Preparedness also requires institutional memory. Staff turnover, political cycles, budget cuts, and fading public attention can erode preparedness over time. Adaptive warning systems preserve lessons through training, documentation, funding, law, protocols, and community relationships.
A preparedness culture recognizes that warning systems decay if they are not maintained. Sensors fail. Contact lists become outdated. Shelters change. Communities shift. Risks evolve. Trust must be renewed. Preparedness is a living system, not a one-time plan.
Toward Better Early Warning Systems and Preparedness
Better early warning systems require more than stronger sensors and better models. They require stronger risk knowledge, clearer communication, trusted institutions, inclusive design, realistic action protocols, and rehearsal under conditions that resemble actual stress. They also require explicit attention to uncertainty, thresholds, trade-offs, equity, and learning.
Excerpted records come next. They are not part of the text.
-- ==== Sys2Proof/Machine/LaunchOps.lean ====
section
/-!
DEFINITION. The events of launches: taking and admitting records (R349, R421), placing, stealing and foraging blocks (R31 to R37),
retirement (R66), graph nodes (R351), the watchdog, throttling (R422), YIELDREQ (R59) and the rotation of splits (R43).
-/
namespace Sys2Proof.Machine

/-! ## Taking launch records (R348, R349) -/

/-- The launch that a record of a launch queue stands for: privileged from a queue with SYS = 1, else under the ASID and VMID of the
queue's owner (R348). -/
def Desc.launchOf (d : Desc) (r : Nat) : Launch :=
  { Launch.empty with part := d.owner.1, priv := d.sys, record := if d.sys then r else underSpace r d.owner.2.1 d.owner.2.2 }

/-- Take the next record of launch queue `ev.g`, if it is of the kinds given and the partition admits launches (R432). -/
def State.takeRecord (s : State) (graph : Bool) (f : Launch → State → State) : State :=
  let d := s.desc 4 s.ev.g
  match d.ready with
  | [] => s
  | seq :: _ =>
    let r := leNat ((s.readCells 4 d seq d.cellsPer).take 128)
    if d.valid = false ∨ d.kind ≠ 2 ∨ (r % 256 == 2) ≠ graph ∨ (s.part d.owner.1).ready = false then s
    else f (d.launchOf r) (s.takeElement 4 s.ev.g seq).2

/-- A record comes to admission, ready or set aside. -/
def State.enqueueAdmit (s : State) (l : Launch) (aside : Bool) : State :=
  { s with admits := s.admits ++ [{ seq := s.nextUid, l := l, aside := aside, odd := if aside then s.oddSince l none else none, wdog := false }],
           nextUid := s.nextUid + 1 }

/-- LAUNCH_GRID: a command processor takes a record of launch queue `ev.g` that is not of KIND 2, checks it, and admission runs. -/
def execLaunchGrid (s : State) : Host.Outcome State Fault Refusal :=
  .next (s.takeRecord false fun l s =>
    let c := s.checkGrid l
    match c.1 with
    | .error r => c.2.recordError l r
    | .ok l => (c.2.enqueueAdmit l false).admission)

/-- LAUNCH_GRAPH: a command processor takes a KIND 2 record of launch queue `ev.g`; one that is not ready is set aside (R421). -/
def execLaunchGraph (s : State) : Host.Outcome State Fault Refusal :=
  .next (s.takeRecord true fun l s =>
    let c := s.checkGraph l s.nextUid
    match c.1 with
    | .error r => c.2.recordError l r
    | .ok x => (c.2.enqueueAdmit l x.isNone).admission)

/-- HELD_RECORD_READY: record `ev.k` of admission, set aside, has become ready (R421). -/
def execHeldRecordReady (s : State) : Host.Outcome State Fault Refusal :=
  .next (match nth? s.admits s.ev.k with
    | none => s
    | some a =>
      if !a.aside then s
      else
        let c := s.checkGraph a.l a.seq
        match c.1 with
        | .error r => State.recordError { c.2 with admits := c.2.admits.filter fun x => x.seq != a.seq } a.l r
        | .ok none => { c.2 with admits := c.2.admits.map fun (x : Admit) => if x.seq = a.seq then { x with odd := c.2.oddSince a.l x.odd } else x }
        | .ok (some _) =>
          { c.2 with admits := c.2.admits.map fun (x : Admit) => if x.seq = a.seq then { x with aside := false } else x }.admission)

/-- ENERGY_REFILL: at a microsecond of TIME every partition's EACCT gains PCAP up to EMAX (R420), and admission runs. -/
def execEnergyRefill (s : State) : Host.Outcome State Fault Refusal :=
  .next (if (s.refills + 1) * 1000 ≤ s.time then
      { s with refills := s.refills + 1,
               parts := s.parts.map fun (x : Nat × Partition) =>
                 (x.1, { x.2 with eacct := min (x.2.eacct + Int.ofNat x.2.pcap) x.2.emax }) }.admission
    else s)

/-! ## Placement (R31, R36, R37) -/

/-- Work may be placed on cores of a stack: nothing earlier of its distributor fits anywhere, the cores are distinct cores of one
cluster, and no cluster launch holds it back (R36, R37). -/
def State.mayPlace (s : State) (stk : Nat) (w : Work) (cores : List Nat) : Bool :=
  cores.length == w.size && !(hasRepeat cores) &&
    ((s.workOn stk).all fun x => !(decide (x.clus = w.clus) && decide (x.key < w.key) && s.fitsAnywhere stk x)) &&
    cores.all fun c => c / 8 == nth 0 cores 0 / 8 && (w.clus.isNone || w.clus == some (c / 8)) && !(s.heldBack stk w (c / 8))

/-- Start a block on a core (R31, R98, R101, R118, R220, R422): every group with its lanes, s1 and s2; buffers zero. -/
def State.startBlock (s : State) (l : Launch) (lin stk core rank : Nat) : State :=
  let u := s.nextUid
  let x := l.index lin
  let pool := match s.launch? l.uid with | some y => y.gpool | none => 0
  let g := min (Int.ofNat (l.etot / l.blocks)) (max 0 pool)
  let b : Block :=
    { uid := u, launch := l.uid, lin := lin, bx := x.1, blky := x.2.1, bz := x.2.2, stk := stk, core := core, rank := rank,
      seq := s.cycle stk, place := .resident, nln := l.nln, baseN := l.regs, S := [], W := [], X := [], C := [],
      par := Sparse.write [] 0 l.params, sSize := l.sBytes, wSize := l.wBytes, xSize := l.xBytes, cSize := l.cBytes,
      parSize := l.params.length, bar := 2 ^ 6, cbseq := 0, cbdone := 0, mbseq := 0, mbdone := 0, cbopen := false, mbopen := false, copies := [],
      matops := [], gather := [], expect := [], arrivals := [], handles := [], subs := [], yieldreq := 0, eused := 0, eres := 1024 * g,
      throttled := false, groups := [], draining := [], conts := [], preempt := none, held := false, ending := false, wdogAt := 0,
      emptySince := s.time, poisonBatches := [], bars := [], far := [] }
  let s := ({ s with nextUid := u + 1, blocks := s.blocks ++ [b] }.updLaunch l.uid fun y => { y with gpool := y.gpool - g }).dropL1 stk core
  (List.range l.ngrp).foldl (fun s k => s.addGroup b k l.nln l.entry [(1, BitVec.ofNat 64 k), (2, BitVec.allOnes 64)]) s

/-- Ranks follow the core numbers (R221). -/
def rankOf (cores : List Nat) (c : Nat) : Nat := (cores.filter fun x => decide (x < c)).length

/-- BLOCK_PLACEMENT: the block or cluster launch with lowest linear index `ev.n` of launch `ev.k` starts on cores `ev.cores` of stack
`ev.b`, its blocks in ascending order (R31, R36, R37). -/
def execBlockPlacement (s : State) : Host.Outcome State Fault Refusal :=
  let stk := s.ev.b
  .next (match s.launch? s.ev.k, (s.workOn stk).find? fun w => !w.saved && w.launch == s.ev.k && w.lin == s.ev.n with
    | some l, some w =>
      if s.mayPlace stk w s.ev.cores && s.ev.cores.all fun c => s.fitsNew l stk c then
        let lins := (List.range w.size).map fun k => w.lin + k
        let s' := s.updLaunch l.uid fun y => { y with waiting := y.waiting.filter fun u => !(lins.contains u.lin) }
        (lins.zip s.ev.cores).foldl (fun t x => t.startBlock l x.1 stk x.2 (rankOf s.ev.cores x.2)) s'
      else s
    | _, _ => s)

/-- Work from the end of an order, whole cluster launches only: up to `want` blocks, and at least one unit. -/
def takeLast (want : Nat) : Nat → List Work → List Work
  | _, [] => []
  | got, w :: r => if got = 0 ∨ got + w.size ≤ want then w :: takeLast want (got + w.size) r else []

/-- Move unstarted work to a stack and a holder. -/
def State.moveWork (s : State) (ws : List Work) (stk : Nat) (clus : Option Nat) : State :=
  { s with launches := s.launches.map fun (l : Launch) =>
      { l with waiting := l.waiting.map fun u =>
          if ws.any fun w => w.launch == l.uid && l.clusterOf w.lin == l.clusterOf u.lin then { u with stk := stk, clus := clus } else u } }

/-- Half of the blocks of some work, rounded down, at least 1, those that would start last (R34, R35). -/
def lastHalf (ws : List Work) : List Work :=
  takeLast (max 1 ((ws.map (·.size)).sum / 2)) 0 (sortBy Work.key ws).reverse

/-- BLOCK_STEAL: the die distributor of stack `ev.b`, which has no unstarted block, steals homeless blocks (R34). -/
def execBlockSteal (s : State) : Host.Outcome State Fault Refusal :=
  let homeless (k : Nat) : List Work :=
    (s.newWork k).filter fun w => match s.launch? w.launch with | some l => l.layout.isNone | none => false
  let count (k : Nat) : Nat := ((homeless k).map (·.size)).sum
  .next (if 4 ≤ s.ev.b ∨ s.unstartedOn s.ev.b ≠ 0 then s
    else match minBy? (fun k => 2 ^ 100 - count k) ((List.range 4).filter fun k => k != s.ev.b) with
      | some k => s.moveWork (lastHalf (homeless k)) s.ev.b none
      | none => s)

/-- CLUSTER_FORAGE: cluster distributor `ev.k` of stack `ev.b`, which has no unstarted block, asks the next one that has (R35). -/
def execClusterForage (s : State) : Host.Outcome State Fault Refusal :=
  let stk := s.ev.b
  let held (c : Nat) : List Work := (s.newWork stk).filter fun w => w.clus == some c
  .next (if 24 ≤ s.ev.k ∨ held s.ev.k ≠ [] then s
    else match ((List.range 23).map fun k => (s.ev.k + 1 + k) % 24).find? fun c => !(held c).isEmpty with
      | some c => s.moveWork (lastHalf (held c)) stk (some s.ev.k)
      | none => s)

/-! ## Retirement (R66) -/

/-- A continuation stands armed on a barrier of a block. -/
def State.armed (s : State) (b : Block) : Bool := !b.conts.isEmpty || b.bars.any fun o => (s.readBar b o).ca

/-- A block retires when its groups have ended, nothing of theirs is in flight, no continuation is armed and its batches are
complete. -/
def State.mayRetire (s : State) (b : Block) : Bool :=
  decide (b.place = .resident) && b.groups.isEmpty && b.draining.isEmpty && !(s.armed b) && b.copies.isEmpty && b.matops.isEmpty

/-- BLOCK_RETIRE: block `ev.b` retires (R66); with its last block a grid completes (R67). -/
def execBlockRetire (s : State) : Host.Outcome State Fault Refusal :=
  .next (match s.block? s.ev.b with
    | some b => if s.mayRetire b then s.freeBlock b.uid else s
    | none => s)

/-! ## Graph nodes (R351) -/

/-- Take n elements of a queue in its order. -/
def State.takeMany (w pq : Nat) : Nat → State → List Byte × State
  | 0, s => ([], s)
  | n + 1, s => match (s.desc w pq).ready with
    | [] => ([], s)
    | seq :: _ =>
      let r := s.takeElement w pq seq
      let t := State.takeMany w pq n r.2
      (r.1 ++ t.1, t.2)

/-- GRAPH_NODE_LAUNCH: node `ev.k` of instance `ev.b` has as many dequeueable records as COAL of its queue says (R326): a command processor
takes them and launches a grid. With fewer, the instance may be complete. -/
def execGraphNodeLaunch (s : State) : Host.Outcome State Fault Refusal :=
  .next (match s.insts.find? fun i => i.uid == s.ev.b with
    | none => s
    | some i => match nth? i.nodes s.ev.k, nth? i.pqs s.ev.k with
      | some _, some pq =>
        let n := (s.desc 4 pq).coal
        if 0 < n ∧ n ≤ (s.desc 4 pq).ready.length then
          let r := State.takeMany 4 pq n s
          r.2.startNode i.uid s.ev.k r.1
        else s.finishInst i.uid
      | _, _ => s)

/-! ## Watchdog, throttle, YIELDREQ, rotation -/

/-- The split of a block that has waited longest, with its group. -/
def Block.longestWait (b : Block) : Option (Group × Split) :=
  minBy? (fun x => x.2.waitT) (b.groups.flatMap fun g => (g.splits.filter fun p => decide (p.wait ≠ .none)).map fun p => (g, p))

/-- A WATCHDOG record of a block (R204, R212): a group and the WAIT code. -/
def State.watchRecord (s : State) (b : Block) (g : Option Group) (code : Nat) : State :=
  let l := s.launchOf b
  ((s.updBlock b.uid fun b => { b with wdogAt := s.time }).countFault b.stk 0x1D).record b.stk
    { kind := 5, cause := 0x1D, stk := b.stk, core := b.core, slot := g.elim 0 (·.slot), gid := g.elim 0 (·.gid),
      ctxid := g.elim 0 (·.ctxid.toNat), val := code, asid := l.asid.toNat, vmid := l.vmid.toNat, launch := l.lid }

/-- The watchdog of a block: its longest-waiting split, or a continuation that stays armed without groups (R66, R106). One record for
one wait. -/
def State.watchBlock (s : State) (b : Block) : State :=
  let n := (s.launchOf b).interval
  let due (t : Nat) : Bool := n != 0 && decide (t + n ≤ s.time) && decide (b.wdogAt ≤ t)
  if b.place ≠ .resident then s
  else match b.longestWait with
    | some (g, p) => if due p.waitT then s.watchRecord b (some g) p.wait.code else s
    | none => if b.groups.isEmpty && s.armed b && due b.emptySince then s.watchRecord b none 0 else s

/-- The watchdog of a graph record that is held aside because VER reads odd, as every reading of it has since a TIME (R399). -/
def State.watchHeld (s : State) (a : Admit) : State :=
  let odd := s.oddSince a.l a.odd
  let due := match odd with | some t => a.aside && !a.wdog && a.l.interval != 0 && decide (t + a.l.interval ≤ s.time) | none => false
  let t : State := { s with admits := s.admits.map fun (x : Admit) =>
    if x.seq = a.seq && x.aside then { x with odd := odd, wdog := x.wdog || due } else x }
  if due then t.record 4 { kind := 5, cause := 0x1D, asid := a.l.asid.toNat, vmid := a.l.vmid.toNat, launch := a.l.lid } else t

/-- WATCHDOG: the interval of block `ev.b`, or with `ev.lo` of record `ev.k` of admission, has passed. -/
def execWatchdog (s : State) : Host.Outcome State Fault Refusal :=
  .next (if s.ev.lo then (match nth? s.admits s.ev.k with | some a => s.watchHeld a | none => s)
    else match s.block? s.ev.b with
      | some b => s.watchBlock b
      | none => s)

/-- THROTTLE_CHANGE: block `ev.b` is throttled while ERES ≤ 0 (R422). -/
def execThrottleChange (s : State) : Host.Outcome State Fault Refusal :=
  .next (s.updBlock s.ev.b fun b => { b with throttled := decide (b.eres ≤ 0) })

/-- YIELD_REQUEST: the distributor writes `ev.n` to YIELDREQ of block `ev.b`, unless a pre-emption stands (R59, R65). -/
def execYieldRequest (s : State) : Host.Outcome State Fault Refusal :=
  .next (s.updBlock s.ev.b fun b => if b.preempt.isSome || decide (b.place ≠ .resident) then b else { b with yieldreq := s.ev.n % 64 })

/-- Rotate the splits of a group (R43): the one dormant longest becomes live, the one live longest and outside a chain dormant. -/
def Group.rotate (now : Nat) (g : Group) : Group :=
  let g := { g with rot := 0 }
  let old (l : List Split) : Option Split := minBy? (fun p => p.since * 2 ^ 64 + p.age) l
  let chained (p : Split) : Bool := match g.chain with | some c => c.age == p.age | none => false
  match old g.dormant, old (g.splits.filter fun p => p.live && !(chained p)) with
  | some d, some l =>
    (g.updSplit l.age fun p => { p with live := false, since := now }).updSplit d.age fun p =>
      { p with live := true, since := now, readyAt := now }
  | _, _ => g

/-- SPLIT_ROTATION: the rotation counter of group `ev.g` of block `ev.b` has reached 4,096 cycles and restarts (R43). -/
def execSplitRotation (s : State) : Host.Outcome State Fault Refusal :=
  .next (match s.block? s.ev.b with
    | none => s
    | some b =>
      if b.place = .resident then
        s.updGroup s.ev.b s.ev.g fun g => if 4096 ≤ g.rot ∧ g.suspended = false then g.rotate (s.cycle b.stk) else g
      else s)

end Sys2Proof.Machine
end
First, warning systems should be people-centered. The measure of success is not only whether a forecast was issued, but whether people at risk received, understood, trusted, and could act on it. Second, they should be impact-based. Warnings should translate hazards into likely consequences for specific places, systems, and communities. Third, they should be multi-hazard and systemic, recognizing that hazards compound and cascade. Fourth, they should be connected to preparedness protocols that specify who does what, when, and with what resources.
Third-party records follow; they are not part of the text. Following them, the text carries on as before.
/-- The context area of a block (R215). -/
def State.areaImage (s : State) (b : Block) : List Byte :=
  let l := s.launchOf b
  let t := placeSections 256 (s.areaSections b)
  let full := b.groups.any fun g => (s.saveGroup b g).2
  leBytes 256 (packFields ([(0x0768C7A0, 32), (1, 8), (b.groups.length, 8), ((b.groups.filter (·.attached)).length, 6), (0, 10),
      (256 + t.2.length, 32), (b2n full, 1), (b2n (b.groups.any (·.suspended)), 1), (b2n (!b.conts.isEmpty), 1), (b2n (decide (1 < l.clus)), 1),
      (0, 28), (l.lid, 64), (b.bx, 32), (b.blky, 32), (b.bz, 32)] ++ t.1.map (fun o => (o, 32)) ++
    [(b.yieldreq, 6), (0, 26), (b.cbseq, 32), (b.cbdone, 32), (b.mbseq, 32), (b.mbdone, 32), (b.eused, 64), (0, 1280)])) ++ t.2

/-- The engines of a block let go of what has only gathered; delayed reductions and long results are performed (R170, R270); its
entries go to STATE 2 (R393). -/
def State.settleBlock (s : State) (b : Block) : State :=
  let s := b.groups.foldl (fun s g => s.drainQuanta b.uid g.gid) (s.flushPublisher b.uid false false)
  (s.forgetWaits b.uid).updBlock b.uid fun b =>
    { b with gather := [], expect := [], arrivals := [],
             subs := b.subs.map fun (e, y) => (e, if y.st = 1 then { y with st := 2 } else y),
             groups := b.groups.map fun g => { g.flushLong (s.cycle b.stk) with chain := none, fetched := [] } }

/-- Where a place of a saved buffer lies in a context area. -/
def State.areaLoc (s : State) (u pa : Nat) : Loc → Loc
  | .buf v sp o => if v = u ∧ sectionOf sp ≠ 0 then .glb (s.sectionPa pa (sectionOf sp) + o) else .buf v sp o
  | q => q

/-- Save a block in its context area at a PA: the block's resources become free (R63). -/
def State.saveBlock (s : State) (u pa : Nat) : State :=
  match s.block? u with
  | none => s
  | some b =>
    let hold := s.prereqs.any (fun r => r.hold && r.left.contains u) || (match b.preempt with | some q => q.hold | none => false)
    let t := s.settleBlock b
    let b := (t.block? u).getD b
    let image := t.areaImage b
    if t.areaFree (t.launchOf b).part b.stk pa image.length then
      let s := t.writeMem pa image
      let s := { s with areas := { part := (s.launchOf b).part, stk := b.stk, pa := pa, size := image.length } :: s.areas,
                        poisoned := s.poisoned.map (s.areaLoc u pa) }
      let s := s.updBlock u fun b =>
        { b with place := .saved pa image.length, S := [], W := [], X := [], C := [], held := hold, preempt := none }
      (s.granulesFreed b.stk b.core).preemptDone u true
    else s

/-- PREEMPT_SAVE: block `ev.b`, whose groups have stopped and which is drained, is saved at PA `ev.v` of its context pool. -/
def execPreemptSave (s : State) : Host.Outcome State Fault Refusal :=
  .next (match s.block? s.ev.b with
    | some b =>
      if b.place = .resident ∧ b.preempt.isSome = true ∧ b.ending = false ∧ (b.groups.all (s.groupStopped b)) = true ∧ s.drained b = true
      then s.saveBlock b.uid s.ev.v.toNat else s
    | none => s)

/-! ## The restore (R64, R107, R217, R393) -/

/-- A subscription entry as its image has it, active again. -/
def Sub.load (e : Nat) (y : Sub) : Sub :=
  { y with st := if slice e 170 168 = 2 then 1 else slice e 170 168, reason := slice e 175 172, poff := slice e 31 0, plen := slice e 63 32,
           moff := slice e 95 64, pblk := slice e 127 96, boff := slice e 143 128, bar := bitOf e 144, pcore := slice e 155 148,
           res := slice e 165 160, fwd := slice e 207 176 }

/-- A handle as its image has it. -/
def Handle.load (e : Nat) (h : Handle) : Handle :=
  { h with vqn := slice e 15 0, rights := slice e 19 16, bound := bitOf e 21, rseq := slice e 79 32, rcnt := slice e 85 80, pkg := slice e 108 99,
           front := bitOf e 109, stk := slice e 111 110, pq := slice e 123 112, kind := slice e 126 124, dep := bitOf e 127 }
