-- ==== Sys2Proof/Machine/Dispatch.lean ====
section
/-!
DEFINITION. One arm per constructor of `Instr`: the direct call of its meaning.
-/
namespace Sys2Proof.Machine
Fifth, warning systems should include communities as partners. Local organizations, Indigenous knowledge holders, workers, health providers, schools, faith institutions, disability advocates, and neighborhood groups can help identify vulnerability, communicate warnings, and support action. Sixth, warning systems should include financing. Early action requires resources before disaster, not only recovery funds after harm occurs.
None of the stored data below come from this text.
/-- Each active lane goes on at its own target: the lanes of one target form one split, with the MODE, MMODE and GANG of the
issuing split. The lanes that go to `first` keep its age; every other target's split takes one not given before, in ascending target order. Every
other split, and all else, stays (R39). -/
def GoesTo (s : State) (x : Ctx) (tgt : Nat → BitVec 57) (first : BitVec 57) (t : State) : Prop :=
  OnlyGroup x.c.blk x.c.gid s t fun g g' =>
    (∃ splits n, g' = { g with splits := splits, chain := none, nextAge := n }) ∧
    (∀ m, m ≠ x.c.age → m < g.nextAge → g'.split? m = g.split? m) ∧
    ∃ age : Nat → Nat, ∀ l < 32, x.active.getLsbD l = true →
      (tgt l = first → age l = x.c.age) ∧ (tgt l ≠ first → g.nextAge ≤ age l) ∧
      (∀ k < 32, x.active.getLsbD k = true → tgt l ≠ first → tgt k ≠ first → (tgt l).toNat < (tgt k).toNat → age l < age k) ∧
      ∃ q ∈ g'.splits, q.age = age l ∧ q.pc = tgt l ∧ q.mode = x.mode ∧ q.mmode = x.mmode ∧ q.gang = x.p.gang ∧
        ∀ k < 32, q.mask.getLsbD k = (x.active.getLsbD k && decide (tgt k = tgt l))

/-- The split waits and nothing else changes. -/
def Sleeps (s : State) (x : Ctx) (w : Wait) (t : State) : Prop := SleepsAfter x s w t

/-- How an instruction ends by the checks of its addresses (R224): the fault they raise, the wait for a page walk, or what
`ok` says of the places where its lanes act. -/
def AccessEnds (x : Ctx) (a : Access) (t : State) (ok : List (Nat × Loc) → Prop) : Prop :=
  match a with
  | .trap f => t = x.s.takeTrap x.c f
  | .wait s => t = s
  | .ok ps => ok ps

/-- What an acquire under MMODE makes of the issuing group: its splits read again what they have read ahead, and it knows of the puts before the
releases that its scope reaches (R307, R309). -/
def Ctx.heard (x : Ctx) (s : State) : State := if bitOf x.ord 0 then s.hear x.c.blk x.c.gid x.scope else s

/-- How a load of `size` bytes a lane ends (R257): what it has read becomes a pending result as `R` says, and the split goes on. -/
def LoadEnds (i : Instr) (s : State) (x : Ctx) (size : Nat) (l : List LaneAddr) (R : List (Nat × List Byte) → Pend → Prop)
    (t : State) : Prop :=
  AccessEnds x (x.access kindR size l) t fun ps =>
    (ps = [] → Does i s x id t) ∧
    (ps ≠ [] → x.hold size ps = .interlock → Sleeps s x .cInterlock t) ∧
    (ps ≠ [] → x.hold size ps = .stall → t = x.stalled x.s) ∧
    (ps ≠ [] → x.hold size ps = .go → x.g.quantum = [] → OnlyBlocksAndCores s t ∧ OneGroup x.c.blk x.c.gid (x.heard s) t fun g g' =>
      ∃ p : Pend, Retired i x (fun g => { g with pend := g.pend ++ [p] }) Advanced g g' ∧ p.kind = .load ∧
        p.p6set = 0 ∧ p.p6clr = 0 ∧ R (x.loadAll size ps (x.s.quantaFirst x.c.blk x.c.gid size ps)).1 p) ∧
    (ps ≠ [] → x.hold size ps = .go → bitOf x.ord 0 = true → 1 ≤ x.scope → (t.core x.b.stk x.b.core).l1 = [])

/-- The pending result of a vector load: lane l of register d + j takes word j of what its lane has read. -/
def LoadsWords (d n : Nat) (conv : List Byte → List Word) (r : List (Nat × List Byte)) (p : Pend) : Prop :=
  p.vregs = (List.range n).map (d + ·) ∧ p.sw = [] ∧
    ∀ e, e ∈ p.vw ↔ ∃ y ∈ r, ∃ j < n, e = (32 * (d + j) + y.1, nth 0 (conv y.2) j)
Seventh, warning systems should be evaluated continuously. Forecast accuracy matters, but so do lead time, communication reach, actionability, equity, response capacity, trust, and outcomes. Systems should learn from false alarms, missed alarms, near misses, and successful early action.
The goal is not perfect prediction. It is better anticipation linked to better preparedness. Early warning systems should preserve time, reduce confusion, widen options, and support coordinated protective action. In resilience terms, they are successful when they help people and institutions act before danger becomes irreversible harm.
Mathematical Lens
Early warning effectiveness can be represented as a function of risk knowledge, forecast skill, lead time, communication reach, trust, preparedness, and response capacity, reduced by uncertainty, access barriers, and institutional fragmentation. Let \(E_w\) represent warning effectiveness:
E_w = \alpha R_k + \beta F_s + \gamma L_t + \delta C_r + \epsilon T_s + \zeta P_c + \eta A_r – \lambda U_n – \mu B_a – \nu F_i
\]
Interpretation: Early warning effectiveness rises when risk knowledge, forecast skill, lead time, communication reach, trust, preparedness, and response capacity are strong. It falls when uncertainty, access barriers, and institutional fragmentation weaken action.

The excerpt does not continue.